Researchers with the U.S. Department of Energy (DOE)’s Lawrence Berkeley National Laboratory (Berkeley Lab) have shed light on the role of temperature in controlling a fabrication technique for drawing chemical patterns as small as 20 nanometers. This technique could provide an inexpensive, fast route to growing and patterning a wide variety of materials on surfaces to build electrical circuits and chemical sensors, or study how pharmaceuticals bind to proteins and viruses.

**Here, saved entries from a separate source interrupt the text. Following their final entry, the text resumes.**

-- ==== Sys2Proof/Word.lean ====
section
/-! DEFINITION. The smallest types: a byte of either line, and the numbers that name a spot, a grade and a valve. -/

namespace Sys2Proof

/-- One byte of the supervisory line or of the spot link. -/
abbrev Byte := BitVec 8

/-- Spots (and their stations) are numbered 0 to 5 (00_scope 4.1). -/
abbrev SpotNo := Fin 6

/-- Grades are numbered 0 to 3 (R76). -/
abbrev GradeNo := Fin 4

/-- Valve indices run from 0 to 11: 2 × spot for the liquid valve, 2 × spot + 1 for the vapour valve (00_scope 4.1). -/
abbrev ValveIndex := Fin 12

end Sys2Proof
end

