-- ==== Sys2Proof/Machine/State.lean ====
section
/-! DEFINITION. Everything the spec gives the SU-6 to hold, as plain data, and its values after power-on reset. -/

namespace Sys2Proof.Machine

/-- The six spots in ascending order. -/
def allSpots : List SpotNo := [0, 1, 2, 3, 4, 5]

/-- The twelve valve indices in ascending order. -/
def allValves : List ValveIndex := [0, 1, 2, 3, 4, 5, 6, 7, 8, 9, 10, 11]

/-- A named countdown (00_scope 4.6): stopped, or running with the remaining time in ms. -/
inductive Timer
  | stopped
  | running (ms : Nat)
  deriving DecidableEq, Repr

/-! ## Car records and the manifest (chapter 2) -/

/-- A car record (R35). The set of spots is kept ascending; absent means any spot. -/
structure CarRecord where
  carId : List Byte
  grade : GradeNo
  declaredMass : Option Nat
  targetMass : Option Nat
  spotSet : Option (List SpotNo)
  deriving DecidableEq, Repr

/-! ## The spot record (chapter 1) -/

/-- The thirteen spot states (section 1.2). -/
inductive SpotState
  | vacant
  | assigned
  | connected
  | ready
  | startWait
  | transfer
  | stripWait
  | strip
  | held
  | purge
  | ticketWait
  | complete
  | tripped
  deriving DecidableEq, Repr

/-- Why the liquid phase ended (R1, R172). -/
inductive EndReason
  | empty
  | target
  | timeLimit
  | stopped
  | interrupted
  deriving DecidableEq, Repr

/-- resume_phase of R1. -/
inductive ResumePhase
  | liquid
  | strip
  deriving DecidableEq, Repr

/-- hold_reason of R1. -/
inductive HoldReason
  | operator
  | sidingShut
  | compressor
  deriving DecidableEq, Repr

/-- The ten trip causes, numbered 1 to 10 in this order (R107). -/
inductive TripCause
  | esd
  | gas
  | sidingStop
  | bondLost
  | armsLost
  | stationLost
  | stationLocal
  | valveFault
  | overpressure
  | sensorFault
  deriving DecidableEq, Repr

/-- The trip record (R113): the cause set is kept in cause-number order without repeats. -/
structure TripRecord where
  firstOut : TripCause
  causes : List TripCause
  deriving DecidableEq, Repr

/-- The eleven permissives, at positions 0 to 10 in this order (R9). -/
inductive Permissive
  | bond
  | arms
  | remote
  | gasClear
  | esdClear
  | proofCurrent
  | valveHealth
  | carPressure
  | gradeLoaded
  | sidingRun
  | valvesAtRest
  deriving DecidableEq, Repr

/-- The bypass set, drawn from PROOF_CURRENT and CAR_PRESSURE (R1, R10). -/
structure Bypass where
  proofCurrent : Bool
  carPressure : Bool
  deriving DecidableEq, Repr

/-- sequence_flags of R1. -/
structure SequenceFlags where
  bypassUsed : Bool
  stripped : Bool
  stripTimeout : Bool
  deriving DecidableEq, Repr

/-- Command state of a valve (section 1.10). -/
inductive ValveCommand
  | closed
  | opening
  | opened
  | closing
  deriving DecidableEq, Repr

/-- A set of the two valves of a spot. -/
structure ValveSet where
  l : Bool
  v : Bool
  deriving DecidableEq, Repr

/-- closing_read of R1. -/
inductive ClosingRead
  | none
  | outstanding
  | settled
  deriving DecidableEq, Repr

/-- The spot configuration (R2). -/
structure SpotConfig where
  present : Bool
  k : Nat
  co : Nat
  dpCutoff : Nat
  settleTime : Nat
  purgeTime : Nat
  stripLimit : Nat
  transferLimit : Nat
  heelWindows : Nat
  travelLimit : Nat
  strokeLimitL : Nat
  strokeLimitV : Nat
  deriving DecidableEq, Repr

/-- The spot record (R1). The permissive set is the view `State.permissive` (log 13). -/
structure SpotRecord where
  state : SpotState
  car : Option CarRecord
  stripRequested : Bool
  endReason : Option EndReason
  seqFlags : SequenceFlags
  resumePhase : Option ResumePhase
  holdReason : Option HoldReason
  trip : Option TripRecord
  bypass : Bypass
  valveL : ValveCommand
  valveV : ValveCommand
  openDeferred : ValveSet
  closingRead : ClosingRead
  purgeExpired : Bool
  settle : Timer
  window : Timer
  strip : Timer
  purge : Timer
  /-- Transfer-limit timer: the TRANSFER time that remains, in ms (R16). -/
  limitMs : Nat
  /-- Transfer-limit timer: running in TRANSFER, paused elsewhere (R16). -/
  limitRunning : Bool
  travelL : Timer
  travelV : Timer
  config : SpotConfig
  deriving DecidableEq, Repr

/-! ## The metering record (chapter 3) -/

/-- The phase a window is taken for (R13, R50). -/
inductive Phase
  | transfer
  | strip
  deriving DecidableEq, Repr

/-- condition_flags of R48. -/
structure ConditionFlags where
  tempClamped : Bool
  dpClamped : Bool
  pvClamped : Bool
  estimated : Bool
  pulseOverrun : Bool
  pulsesUnread : Bool
  accumSat : Bool
  deriving DecidableEq, Repr

/-- A held signed reading with its clamp mark (R48). -/
structure HeldInt where
  value : Int
  clamped : Bool
  deriving DecidableEq, Repr

/-- A held unsigned reading with its clamp mark (R48). -/
structure HeldNat where
  value : Nat
  clamped : Bool
  deriving DecidableEq, Repr

/-- window_read outstanding: the phase and the period (in ms) the window was closed with (R50). -/
structure WindowRead where
  phase : Phase
  period : Nat
  deriving DecidableEq, Repr

/-- The metering record (R48). -/
structure Meter where
  volume : Nat
  liquid : Nat
  vapourReturned : Nat
  vapourRecovered : Nat
  rv : Nat
  rm : Nat
  rr : Nat
  rc : Nat
  windowsCounted : Nat
  estimatedWindows : Nat
  heelCountdown : Nat
  heldRun : Nat
  flags : ConditionFlags
  heldT : HeldInt
  heldDp : HeldNat
  heldPv : HeldNat
  heldCarPressure : Nat
  windowRead : Option WindowRead
  closingRequest : Bool
  deriving DecidableEq, Repr

/-! ## Grades (chapter 4) -/

/-- The four rounding modes (R75, R76). -/
inductive RoundingMode
  | nearestEven
  | towardZero
  | up
  | down
  deriving DecidableEq, Repr

/-- One breakpoint: a temperature in 0.01 °C and the density there in 0.01 kg/m³ (section 4.2). -/
structure Breakpoint where
  temp : Int
  density : Nat
  deriving DecidableEq, Repr

/-- A loaded grade record (R76). -/
structure Grade where
  label : List Byte
  breakpoints : List Breakpoint
  rounding : RoundingMode
  heelFlow : Nat
  stripEnd : Nat
  maxPressure : Nat
  deriving DecidableEq, Repr

/-! ## The compressor (chapter 5) -/

/-- PUSH or PULL: a reversing-valve position, a target, the kind of a queue entry (R89, R90). -/
inductive Duty
  | push
  | pull
  deriving DecidableEq, Repr

/-- Compressor mode (R89). -/
inductive CompressorMode
  | idle
  | push
  | pull
  | changeover
  deriving DecidableEq, Repr

/-- An entry of the compressor queue (R90). -/
structure QueueEntry where
  spot : SpotNo
  kind : Duty
  deriving DecidableEq, Repr

/-- The compressor record (R89) and the compressor queue (R90, head first). `pushHolders` is kept ascending. -/
structure Compressor where
  mode : CompressorMode
  position : Duty
  target : Option Duty
  pushHolders : List SpotNo
  pullHolder : Option SpotNo
  spacing : Timer
  changeover : Timer
  pushGrantAge : Option Nat
  age : Timer
  queue : List QueueEntry
  deriving DecidableEq, Repr

/-! ## Valve proofs (chapter 7) -/

/-- Proof standing of a valve (R126). -/
inductive ProofState
  | current
  | due
  | failed
  deriving DecidableEq, Repr

/-- last_result of R126; absent stands for "none". -/
inductive StrokeResult
  | pass
  | slow
  | fail
  | aborted
  deriving DecidableEq, Repr

/-- fault_source of R126. -/
inductive FaultSource
  | stroke
  | travel
  deriving DecidableEq, Repr

/-- A valve proof record (R126). -/
structure ProofRecord where
  state : ProofState
  elapsed : Nat
  lastResult : Option StrokeResult
  lastTravel : Option Nat
  faultSource : Option FaultSource
  deriving DecidableEq, Repr

/-- Who started a stroke (R133). -/
inductive StrokeOrigin
  | cursor
  | request
  deriving DecidableEq, Repr

/-- The stroke record (R133). -/
structure Stroke where
  valve : ValveIndex
  origin : StrokeOrigin
  limit : Nat
  timer : Timer
  deriving DecidableEq, Repr

/-- The proof scheduler's state (R126, R127). -/
structure ProofUnit where
  records : Vector ProofRecord 12
  cursor : ValveIndex
  stepTimer : Timer
  hourTimer : Timer
  stroke : Option Stroke
  deriving DecidableEq, Repr

/-! ## The spot link (chapter 8) -/

/-- Status of a station (R152). -/
inductive StationStatus
  | absent
  | unknown
  | online
  | localOp
  | lost
  deriving DecidableEq, Repr

/-- A station's inputs (R145, R152). -/
structure Inputs where
  esd : Bool
  gas : Bool
  bond : Bool
  arms : Bool
  deriving DecidableEq, Repr

/-- A reported valve position (R145). -/
inductive ValvePosition
  | closed
  | opened
  | travel
  deriving DecidableEq, Repr

/-- The reported positions of L and V (R152). -/
structure Positions where
  l : ValvePosition
  v : ValvePosition
  deriving DecidableEq, Repr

One way of directly writing nanoscale structures onto a substrate is to use an atomic force microscope (AFM) tip as a pen to deposit ink molecules through molecular diffusion onto the surface. Unlike conventional nanofabrication techniques that are expensive, require specialized environments and usually work with only a few materials, this technique, called dip-pen nanolithography, can be used in almost any environment to write many different chemical compounds. A cousin of this technique — called thermal dip-pen nanolithography — extends this technique to solid materials by turning an AFM tip into a tiny soldering iron.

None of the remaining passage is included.